EXERCISE AIM: Go through the data below and copy each line that includes "openGid".
══ MATERIAL TO PROCESS
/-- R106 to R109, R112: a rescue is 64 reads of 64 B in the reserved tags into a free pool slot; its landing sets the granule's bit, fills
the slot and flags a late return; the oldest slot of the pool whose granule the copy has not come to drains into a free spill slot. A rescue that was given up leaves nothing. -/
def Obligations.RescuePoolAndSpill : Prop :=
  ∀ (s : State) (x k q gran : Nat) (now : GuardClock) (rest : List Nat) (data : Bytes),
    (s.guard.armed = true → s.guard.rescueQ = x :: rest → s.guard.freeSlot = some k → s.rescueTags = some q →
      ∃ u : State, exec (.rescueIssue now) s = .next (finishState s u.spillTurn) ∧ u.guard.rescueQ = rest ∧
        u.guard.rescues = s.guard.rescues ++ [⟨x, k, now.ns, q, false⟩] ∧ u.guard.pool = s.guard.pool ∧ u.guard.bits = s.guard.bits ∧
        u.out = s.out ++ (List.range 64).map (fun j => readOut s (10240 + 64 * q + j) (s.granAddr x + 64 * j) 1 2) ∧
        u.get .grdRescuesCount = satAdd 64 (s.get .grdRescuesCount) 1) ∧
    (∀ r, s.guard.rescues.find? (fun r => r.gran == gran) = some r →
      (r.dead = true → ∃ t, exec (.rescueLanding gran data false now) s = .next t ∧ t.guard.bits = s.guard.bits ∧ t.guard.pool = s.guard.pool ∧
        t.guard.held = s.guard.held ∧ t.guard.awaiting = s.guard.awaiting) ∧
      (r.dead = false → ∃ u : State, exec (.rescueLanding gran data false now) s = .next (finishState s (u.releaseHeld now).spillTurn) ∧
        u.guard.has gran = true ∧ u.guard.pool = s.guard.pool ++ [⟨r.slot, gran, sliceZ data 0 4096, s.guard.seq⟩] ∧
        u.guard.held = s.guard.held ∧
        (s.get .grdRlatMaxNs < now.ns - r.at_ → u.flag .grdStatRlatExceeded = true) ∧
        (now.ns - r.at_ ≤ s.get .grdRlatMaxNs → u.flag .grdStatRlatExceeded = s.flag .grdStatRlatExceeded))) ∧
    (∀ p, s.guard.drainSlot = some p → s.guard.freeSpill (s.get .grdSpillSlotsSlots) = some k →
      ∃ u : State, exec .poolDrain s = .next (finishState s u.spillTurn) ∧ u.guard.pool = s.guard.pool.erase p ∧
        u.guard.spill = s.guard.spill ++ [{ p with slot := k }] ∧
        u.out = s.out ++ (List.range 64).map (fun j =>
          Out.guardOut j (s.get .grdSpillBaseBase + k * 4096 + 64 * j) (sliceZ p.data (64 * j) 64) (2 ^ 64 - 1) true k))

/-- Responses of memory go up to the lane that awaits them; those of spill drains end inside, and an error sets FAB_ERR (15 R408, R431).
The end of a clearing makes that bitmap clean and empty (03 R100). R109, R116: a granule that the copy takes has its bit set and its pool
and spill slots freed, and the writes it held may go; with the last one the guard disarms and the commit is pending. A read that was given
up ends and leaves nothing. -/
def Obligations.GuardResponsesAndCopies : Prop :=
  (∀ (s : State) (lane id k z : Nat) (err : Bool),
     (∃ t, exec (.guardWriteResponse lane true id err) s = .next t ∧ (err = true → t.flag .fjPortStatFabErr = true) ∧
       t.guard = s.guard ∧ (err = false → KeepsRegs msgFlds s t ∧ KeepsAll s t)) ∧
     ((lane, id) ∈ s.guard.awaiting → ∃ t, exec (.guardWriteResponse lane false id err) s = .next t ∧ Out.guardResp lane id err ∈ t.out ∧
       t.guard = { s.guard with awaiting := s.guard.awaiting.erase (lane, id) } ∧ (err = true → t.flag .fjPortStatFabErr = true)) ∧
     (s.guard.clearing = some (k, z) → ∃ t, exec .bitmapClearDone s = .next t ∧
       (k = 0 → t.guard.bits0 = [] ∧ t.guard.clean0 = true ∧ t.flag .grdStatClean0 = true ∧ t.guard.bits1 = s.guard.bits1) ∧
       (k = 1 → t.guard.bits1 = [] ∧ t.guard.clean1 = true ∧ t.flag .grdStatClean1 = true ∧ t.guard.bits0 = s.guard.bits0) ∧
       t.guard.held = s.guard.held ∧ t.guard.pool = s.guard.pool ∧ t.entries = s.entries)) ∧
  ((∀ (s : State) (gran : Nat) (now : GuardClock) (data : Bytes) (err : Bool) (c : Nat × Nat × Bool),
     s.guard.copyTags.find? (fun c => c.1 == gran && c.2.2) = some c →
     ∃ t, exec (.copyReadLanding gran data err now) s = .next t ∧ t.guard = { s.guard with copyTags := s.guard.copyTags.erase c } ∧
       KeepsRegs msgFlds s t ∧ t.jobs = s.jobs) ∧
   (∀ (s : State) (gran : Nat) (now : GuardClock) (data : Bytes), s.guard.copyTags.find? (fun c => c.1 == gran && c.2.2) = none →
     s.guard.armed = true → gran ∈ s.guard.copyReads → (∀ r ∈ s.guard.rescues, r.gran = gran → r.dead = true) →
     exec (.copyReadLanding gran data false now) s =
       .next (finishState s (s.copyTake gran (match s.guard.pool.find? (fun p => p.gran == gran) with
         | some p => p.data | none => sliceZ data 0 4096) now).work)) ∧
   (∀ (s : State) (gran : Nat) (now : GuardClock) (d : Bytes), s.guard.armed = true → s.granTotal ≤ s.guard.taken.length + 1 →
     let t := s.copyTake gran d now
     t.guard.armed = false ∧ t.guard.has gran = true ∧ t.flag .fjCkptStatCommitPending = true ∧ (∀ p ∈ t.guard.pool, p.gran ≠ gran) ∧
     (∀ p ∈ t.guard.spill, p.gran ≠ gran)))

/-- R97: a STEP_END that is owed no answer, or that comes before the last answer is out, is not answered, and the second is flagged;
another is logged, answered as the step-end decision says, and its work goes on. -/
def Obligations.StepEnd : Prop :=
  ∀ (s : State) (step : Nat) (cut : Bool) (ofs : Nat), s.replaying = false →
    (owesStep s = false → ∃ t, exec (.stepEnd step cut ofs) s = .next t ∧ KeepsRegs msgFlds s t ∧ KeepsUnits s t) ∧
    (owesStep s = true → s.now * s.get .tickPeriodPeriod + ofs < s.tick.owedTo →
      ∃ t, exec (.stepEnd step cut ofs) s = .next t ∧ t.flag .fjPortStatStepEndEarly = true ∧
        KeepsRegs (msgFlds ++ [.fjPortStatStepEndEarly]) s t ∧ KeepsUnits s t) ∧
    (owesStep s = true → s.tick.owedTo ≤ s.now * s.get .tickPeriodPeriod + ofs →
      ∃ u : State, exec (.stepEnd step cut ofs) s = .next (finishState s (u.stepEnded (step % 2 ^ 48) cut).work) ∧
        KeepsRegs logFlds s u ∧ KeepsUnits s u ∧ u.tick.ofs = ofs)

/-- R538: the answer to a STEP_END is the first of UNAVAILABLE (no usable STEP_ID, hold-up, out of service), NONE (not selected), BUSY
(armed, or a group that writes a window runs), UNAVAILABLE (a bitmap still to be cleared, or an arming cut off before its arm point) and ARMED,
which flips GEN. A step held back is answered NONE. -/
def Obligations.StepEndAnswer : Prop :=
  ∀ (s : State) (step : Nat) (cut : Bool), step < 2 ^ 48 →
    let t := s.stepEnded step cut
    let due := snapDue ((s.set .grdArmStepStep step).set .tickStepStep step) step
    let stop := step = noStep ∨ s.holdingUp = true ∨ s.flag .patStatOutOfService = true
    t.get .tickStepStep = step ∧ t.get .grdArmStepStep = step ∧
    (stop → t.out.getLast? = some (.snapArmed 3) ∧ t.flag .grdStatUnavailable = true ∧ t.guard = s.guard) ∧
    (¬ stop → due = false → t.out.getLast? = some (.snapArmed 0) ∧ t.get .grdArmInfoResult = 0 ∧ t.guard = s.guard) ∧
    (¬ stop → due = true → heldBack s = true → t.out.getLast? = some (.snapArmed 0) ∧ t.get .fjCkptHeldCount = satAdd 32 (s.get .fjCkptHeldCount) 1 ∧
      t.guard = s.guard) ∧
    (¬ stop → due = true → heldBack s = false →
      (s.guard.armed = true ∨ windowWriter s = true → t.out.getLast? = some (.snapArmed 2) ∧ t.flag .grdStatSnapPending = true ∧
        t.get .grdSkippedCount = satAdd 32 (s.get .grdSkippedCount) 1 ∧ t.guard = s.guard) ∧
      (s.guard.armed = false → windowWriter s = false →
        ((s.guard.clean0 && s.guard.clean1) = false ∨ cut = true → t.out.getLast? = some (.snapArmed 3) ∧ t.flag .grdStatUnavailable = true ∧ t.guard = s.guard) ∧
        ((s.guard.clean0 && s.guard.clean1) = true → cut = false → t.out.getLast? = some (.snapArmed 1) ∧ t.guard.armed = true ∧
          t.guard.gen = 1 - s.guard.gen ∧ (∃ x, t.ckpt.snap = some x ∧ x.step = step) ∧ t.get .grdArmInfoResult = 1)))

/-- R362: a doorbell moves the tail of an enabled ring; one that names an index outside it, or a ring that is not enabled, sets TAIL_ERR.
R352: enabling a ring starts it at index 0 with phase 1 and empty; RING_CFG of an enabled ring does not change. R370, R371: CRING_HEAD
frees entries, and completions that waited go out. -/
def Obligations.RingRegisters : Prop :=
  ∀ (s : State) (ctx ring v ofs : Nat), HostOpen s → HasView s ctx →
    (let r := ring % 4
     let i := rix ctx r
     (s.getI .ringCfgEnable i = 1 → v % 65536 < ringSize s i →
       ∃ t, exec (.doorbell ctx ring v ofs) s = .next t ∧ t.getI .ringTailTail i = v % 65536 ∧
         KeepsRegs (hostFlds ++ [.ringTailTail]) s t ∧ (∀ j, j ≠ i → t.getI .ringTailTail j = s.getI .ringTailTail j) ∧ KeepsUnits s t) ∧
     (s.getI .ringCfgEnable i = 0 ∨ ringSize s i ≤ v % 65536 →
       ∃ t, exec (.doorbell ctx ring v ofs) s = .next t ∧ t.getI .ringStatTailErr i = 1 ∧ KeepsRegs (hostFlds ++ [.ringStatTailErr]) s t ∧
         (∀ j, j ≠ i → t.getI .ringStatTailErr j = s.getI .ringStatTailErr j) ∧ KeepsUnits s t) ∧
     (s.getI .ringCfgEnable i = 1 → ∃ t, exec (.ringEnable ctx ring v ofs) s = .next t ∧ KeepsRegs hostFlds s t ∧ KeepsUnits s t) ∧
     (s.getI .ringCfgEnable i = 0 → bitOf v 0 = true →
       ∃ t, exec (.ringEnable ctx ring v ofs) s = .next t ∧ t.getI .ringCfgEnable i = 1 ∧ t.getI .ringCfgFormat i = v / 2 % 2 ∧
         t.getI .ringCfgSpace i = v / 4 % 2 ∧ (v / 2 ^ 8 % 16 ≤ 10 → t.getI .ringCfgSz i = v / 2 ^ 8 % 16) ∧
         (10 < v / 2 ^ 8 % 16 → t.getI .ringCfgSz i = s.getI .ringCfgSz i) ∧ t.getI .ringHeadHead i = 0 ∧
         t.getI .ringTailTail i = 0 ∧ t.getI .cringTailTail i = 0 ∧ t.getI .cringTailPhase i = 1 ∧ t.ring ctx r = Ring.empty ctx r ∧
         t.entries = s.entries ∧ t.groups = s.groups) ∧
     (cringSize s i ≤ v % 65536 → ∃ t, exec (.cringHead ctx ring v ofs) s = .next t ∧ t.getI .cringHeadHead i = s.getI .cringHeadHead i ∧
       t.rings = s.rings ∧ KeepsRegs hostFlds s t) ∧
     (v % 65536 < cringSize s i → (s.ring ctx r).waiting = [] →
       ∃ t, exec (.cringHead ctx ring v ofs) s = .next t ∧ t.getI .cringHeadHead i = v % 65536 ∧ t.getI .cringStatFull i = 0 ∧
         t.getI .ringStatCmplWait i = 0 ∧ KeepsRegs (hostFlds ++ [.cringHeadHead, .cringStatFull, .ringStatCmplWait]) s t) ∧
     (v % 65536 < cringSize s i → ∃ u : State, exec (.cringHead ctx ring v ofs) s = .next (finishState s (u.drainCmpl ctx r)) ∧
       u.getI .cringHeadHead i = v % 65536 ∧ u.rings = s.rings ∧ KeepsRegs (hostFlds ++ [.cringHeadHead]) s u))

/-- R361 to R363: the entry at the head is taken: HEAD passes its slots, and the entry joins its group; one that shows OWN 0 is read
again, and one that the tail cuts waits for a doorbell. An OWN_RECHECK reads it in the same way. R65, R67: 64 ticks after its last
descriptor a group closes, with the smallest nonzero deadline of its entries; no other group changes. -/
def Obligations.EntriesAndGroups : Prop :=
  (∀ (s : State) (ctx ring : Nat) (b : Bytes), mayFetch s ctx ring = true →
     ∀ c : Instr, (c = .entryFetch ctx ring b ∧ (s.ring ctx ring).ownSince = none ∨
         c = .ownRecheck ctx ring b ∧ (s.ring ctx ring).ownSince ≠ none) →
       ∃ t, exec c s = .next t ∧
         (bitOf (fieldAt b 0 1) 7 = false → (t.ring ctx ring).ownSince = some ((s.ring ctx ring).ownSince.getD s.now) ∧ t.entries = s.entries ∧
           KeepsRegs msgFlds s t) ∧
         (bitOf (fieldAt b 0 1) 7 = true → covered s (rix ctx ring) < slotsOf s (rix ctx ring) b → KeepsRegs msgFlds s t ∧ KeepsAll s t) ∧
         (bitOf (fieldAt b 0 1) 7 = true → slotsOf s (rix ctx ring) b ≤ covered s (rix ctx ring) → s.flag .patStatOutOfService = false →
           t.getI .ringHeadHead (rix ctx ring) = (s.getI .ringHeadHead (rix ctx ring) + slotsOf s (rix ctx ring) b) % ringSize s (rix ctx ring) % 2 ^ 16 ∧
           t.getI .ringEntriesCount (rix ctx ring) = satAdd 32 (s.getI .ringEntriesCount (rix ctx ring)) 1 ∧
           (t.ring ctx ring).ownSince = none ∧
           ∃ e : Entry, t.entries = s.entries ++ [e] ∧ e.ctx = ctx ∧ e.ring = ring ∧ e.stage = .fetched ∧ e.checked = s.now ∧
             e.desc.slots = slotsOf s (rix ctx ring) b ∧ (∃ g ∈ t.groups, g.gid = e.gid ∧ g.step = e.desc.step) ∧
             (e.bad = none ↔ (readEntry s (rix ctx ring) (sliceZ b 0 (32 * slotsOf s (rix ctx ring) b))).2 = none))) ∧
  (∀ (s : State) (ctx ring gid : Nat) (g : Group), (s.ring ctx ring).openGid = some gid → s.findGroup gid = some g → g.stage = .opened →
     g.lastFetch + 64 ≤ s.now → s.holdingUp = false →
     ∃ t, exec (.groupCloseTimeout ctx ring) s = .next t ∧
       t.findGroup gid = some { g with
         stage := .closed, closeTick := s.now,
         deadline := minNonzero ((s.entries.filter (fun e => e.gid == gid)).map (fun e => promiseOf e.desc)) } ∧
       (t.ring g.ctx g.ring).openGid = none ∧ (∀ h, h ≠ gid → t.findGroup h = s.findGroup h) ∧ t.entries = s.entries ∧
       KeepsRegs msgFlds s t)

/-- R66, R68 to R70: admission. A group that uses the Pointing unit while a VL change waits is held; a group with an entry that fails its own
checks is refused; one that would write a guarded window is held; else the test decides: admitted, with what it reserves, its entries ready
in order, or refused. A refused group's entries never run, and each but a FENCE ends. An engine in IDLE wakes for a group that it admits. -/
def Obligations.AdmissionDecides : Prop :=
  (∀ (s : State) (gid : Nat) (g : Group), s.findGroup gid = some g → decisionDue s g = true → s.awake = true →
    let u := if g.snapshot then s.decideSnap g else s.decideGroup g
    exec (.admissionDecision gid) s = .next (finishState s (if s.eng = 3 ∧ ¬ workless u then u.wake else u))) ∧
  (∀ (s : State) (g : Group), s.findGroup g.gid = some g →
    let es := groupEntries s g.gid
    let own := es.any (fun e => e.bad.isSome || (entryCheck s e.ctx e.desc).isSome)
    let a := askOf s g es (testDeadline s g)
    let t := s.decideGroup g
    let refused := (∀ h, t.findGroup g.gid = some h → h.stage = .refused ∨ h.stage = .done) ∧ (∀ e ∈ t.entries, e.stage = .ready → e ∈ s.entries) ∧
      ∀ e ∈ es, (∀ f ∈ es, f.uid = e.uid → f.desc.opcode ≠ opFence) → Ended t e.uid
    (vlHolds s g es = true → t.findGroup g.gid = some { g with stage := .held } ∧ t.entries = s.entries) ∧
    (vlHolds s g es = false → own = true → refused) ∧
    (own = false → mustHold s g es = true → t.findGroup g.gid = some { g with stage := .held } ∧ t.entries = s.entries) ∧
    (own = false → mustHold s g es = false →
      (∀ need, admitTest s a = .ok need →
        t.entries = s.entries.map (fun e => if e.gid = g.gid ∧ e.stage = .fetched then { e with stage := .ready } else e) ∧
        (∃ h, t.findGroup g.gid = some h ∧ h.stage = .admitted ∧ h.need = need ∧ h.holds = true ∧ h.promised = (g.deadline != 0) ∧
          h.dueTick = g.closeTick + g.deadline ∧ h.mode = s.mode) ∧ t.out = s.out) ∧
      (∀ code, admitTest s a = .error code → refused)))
════
RESPONSE TO THIS EXERCISE:
  (∀ (s : State) (ctx ring gid : Nat) (g : Group), (s.ring ctx ring).openGid = some gid → s.findGroup gid = some g → g.stage = .opened →
       (t.ring g.ctx g.ring).openGid = none ∧ (∀ h, h ≠ gid → t.findGroup h = s.findGroup h) ∧ t.entries = s.entries ∧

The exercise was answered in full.